Since the emergency room ceased operations, the number of out-of-county ambulance transports has jumped by 35%, and in the service zone that includes DeFuniak Springs, that number is 81%, according to statistics provided in July by Walton County Sheriff Michael Adkinson, whose office oversees North Walton emergency services.

Patients who would have been taken to Healthmark Regional are now going primarily to North Okaloosa Medical Center in Crestview, HCA Florida Twin Cities Hospital in Niceville or HCA Florida Fort Walton-Destin Hospital in Fort Walton Beach.

Adkinson said most patients taken to Okaloosa hospitals wind up at North Okaloosa Medical Center in Crestview.

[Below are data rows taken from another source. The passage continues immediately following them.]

/-- The transition rows one by one: which decoder registers each may write (R123), and that a row which stores nothing
leaves every byte of memory. -/
def Obligations.TransitionRowsFrame : Prop :=
  ∀ (s : State) (b : Byte),
    WheneverNext (exec .rxClose s) (fun t => t.dec.cmd = s.dec.cmd ∧ ∀ a, Mem.read t.dec.buf a = Mem.read s.dec.buf a) ∧
    WheneverNext (exec .rxOpen s) (fun t => ∀ a, Mem.read t.dec.buf a = Mem.read s.dec.buf a) ∧
    WheneverNext (exec (.rxSel b) s) (fun t => t.dec.inFrame = s.dec.inFrame ∧ t.dec.len = s.dec.len ∧
      t.dec.escapePending = s.dec.escapePending ∧ ∀ a, Mem.read t.dec.buf a = Mem.read s.dec.buf a) ∧
    WheneverNext (exec .rxFesc s) (fun t => t.dec.inFrame = s.dec.inFrame ∧ t.dec.len = s.dec.len ∧
      t.dec.cmd = s.dec.cmd ∧ ∀ a, Mem.read t.dec.buf a = Mem.read s.dec.buf a) ∧
    WheneverNext (exec (.rxUnesc b) s) (fun t => t.dec.inFrame = s.dec.inFrame ∧ t.dec.cmd = s.dec.cmd ∧
      ∀ a, a ≠ s.dec.len.toNat → Mem.read t.dec.buf a = Mem.read s.dec.buf a) ∧
    WheneverNext (exec (.rxPlain b) s) (fun t => t.dec.inFrame = s.dec.inFrame ∧ t.dec.cmd = s.dec.cmd ∧
      t.dec.escapePending = s.dec.escapePending ∧
      ∀ a, a ≠ s.dec.len.toNat → Mem.read t.dec.buf a = Mem.read s.dec.buf a) ∧
    WheneverNext (exec (.rxPeak b) s) (fun t => t.dec = s.dec) ∧
    WheneverNext (exec (.rxIgnore b) s) (fun t => t.dec = s.dec) ∧
    WheneverNext (exec (.rxDropFull b) s) (fun t => t.dec = s.dec) ∧
    WheneverNext (exec (.rxDropIdle b) s) (fun t => t.dec = s.dec)

/-- The caller's commands, SendCommand, Encode and IDLE.TIMEOUT: the commands and functions leave the whole decoder,
memory with it, and every session register but `ses.error`; the timeout leaves the session, the streams and every byte
of memory. The queue, the time, the callbacks and `T.open`'s calls are unchanged by all of them. -/
def Obligations.CommandsFrame : Prop :=
  ∀ (i : Instr) (s : State), i.isReceived = false → (∀ cfg, i ≠ .openSession cfg) → WheneverNext (exec i s) fun t =>
    (i.isCallerOp = true ∨ (∃ c v setting, i = .sendCommand c v setting) → t.dec = s.dec) ∧
    (∃ e, t.ses = { s.ses with error := e }) ∧
    (∀ now, i = .idleTimeout now → t.ses = s.ses ∧ t.out = s.out ∧
      t.dec.lastByteTimestamp = s.dec.lastByteTimestamp ∧ ∀ a, Mem.read t.dec.buf a = Mem.read s.dec.buf a) ∧
    (∀ c payload, i = .encodeFrame c payload → t.ses = s.ses ∧ t.out.wire = s.out.wire) ∧
    t.env.rxQueue = s.env.rxQueue ∧ t.env.clock = s.env.clock ∧ t.out.opens = s.out.opens ∧
    t.out.callbacks = s.out.callbacks ∧ s.out.wire <+: t.out.wire

/-- Open: every byte of memory, the queue and the callbacks are unchanged; the wire only grows; the lock stays free; the
decoder's registers change only when the session becomes online. That Open leaves the bytes of the buffer is the model's
choice: the spec leaves them unspecified when the loop starts (log 1). -/
def Obligations.OpenFrame : Prop :=
  ∀ (cfg : SessionConfig) (s : State), WheneverNext (exec (.openSession cfg) s) fun t =>
    (∀ a, Mem.read t.dec.buf a = Mem.read s.dec.buf a) ∧ (t.ses.online = false → t.dec = s.dec) ∧
    (s.ses.txLock = false → t.ses.txLock = false) ∧ t.env.rxQueue = s.env.rxQueue ∧
    t.out.callbacks = s.out.callbacks ∧ s.out.wire <+: t.out.wire

/-! ### Encoding -/

/-- Decode and encode agree: for every well-formed instruction that is no transition row, decoding its bytes gives it
back, with every operand at every value. The records of calls without a frame of their own are the model's (log 8). -/
def Obligations.DecodeOfEncode : Prop :=
  ∀ i : Instr, i.wf = true → i.rxRow = none → decode (encode i) = .ok i

/-- The transition rows (R93, R123): the bytes are the one received byte, decoding it with the decoder's registers gives
the row back exactly where its transition is the selected one, and there are such registers. -/
def Obligations.DecodeOfTransitionRows : Prop :=
  ∀ (i : Instr) (t : Transition) (b : Byte), i.wf = true → i.rxRow = some (t, b) →
    encode i = [b] ∧
    (∀ d : Dec, decodeRx d.inFrame d.escapePending d.cmd d.len b = i ↔ d.select b = t) ∧
    ∃ d : Dec, d.Inv ∧ decodeRx d.inFrame d.escapePending d.cmd d.len b = i

/-- What decodes is well formed, and no transition row (those need the registers). -/
def Obligations.DecodedInstructionsAreWellFormed : Prop :=
  ∀ (bytes : List Byte) (i : Instr), decode bytes = .ok i → i.wf = true ∧ i.rxRow = none

/-- R76, R92, R93: a frame that decodes to a host operation is the frame that operation sends: issued in an online
session whose transport accepts it whole, the operation puts exactly those bytes on the wire. -/
def Obligations.HostFrameIsWhatTheOperationSends : Prop :=
  ∀ (rest : List Byte) (i : Instr) (s : State) (writes : List WriteAnswer), rest ≠ [] →
    decode (0xC0 :: rest) = .ok i → s.ses.online = true → s.ses.txLock = false →
    s.env.writeAnswers = .ok (0xC0 :: rest).length :: writes →
    exec i s = .next { s with
      env := { s.env with writeAnswers := writes }
      out := { s.out with wire := s.out.wire ++ 0xC0 :: rest, result := .ok } }

/-- A few words of the opcode table, by the spec's own encodings (R72, R75, R76, R93), laid out as log 9 says. -/
def Obligations.TableWordsDecode : Prop :=
  decodeTableWord 8 0xC0 = some .fend ∧ decodeTableWord 8 0xDB = some .fesc ∧
  decodeTableWord 8 0x12 = some .audioPeak ∧ decodeTableWord 8 0x0F = some .ready ∧
  decodeTableWord 8 0x07 = some (.unassigned 0x07) ∧
  decodeTableWord 32 0xC0010CC0 = some (.setPreamble 120) ∧
  decodeTableWord 32 0xC00F01C0 = some (.setFlowControl true) ∧
  decodeTableWord 32 0xC01300C0 = some .disableDiagnostics ∧
  decodeTableWord 32 0xC01201C0 = some .askForPeak
end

The most surprising statistic for first responders, according to Adkinson, is the large number of people in the DeFuniak Springs area who are refusing ambulance transport that will take them out of the county. The number had increased in July by 60% overall, and in the zone including DeFuniak Springs by more than 120%.

"What we think this refusal rate means is that people are not going to the hospital because they don't have a ride home" from an out-of-county facility, Adkinson said. He said those most likely to access Healthmark Regional's services are "hyper-local" and in many cases from low-income families.

Bill Imfeld, the director of Walton County's Economic Development Alliance, said he has not had contact with Healthmark Regional administration, but driven by concerns expressed about the current status of emergency care in North Walton, has been reaching out, thus far unsuccessfully, to health care providers about locating a facility in the region.

He did note that Tallahassee Memorial Healthcare is scheduled to break ground on a Bay County facility this month. Its location on State Road 79 will be accessible from North Walton via State Road 20, which will give emergency crews a clear path to the hospital without accessing the perennially log-jammed U.S. 98.

Emergency care could be offered at the Bay County location as early as 2023, according to a media release.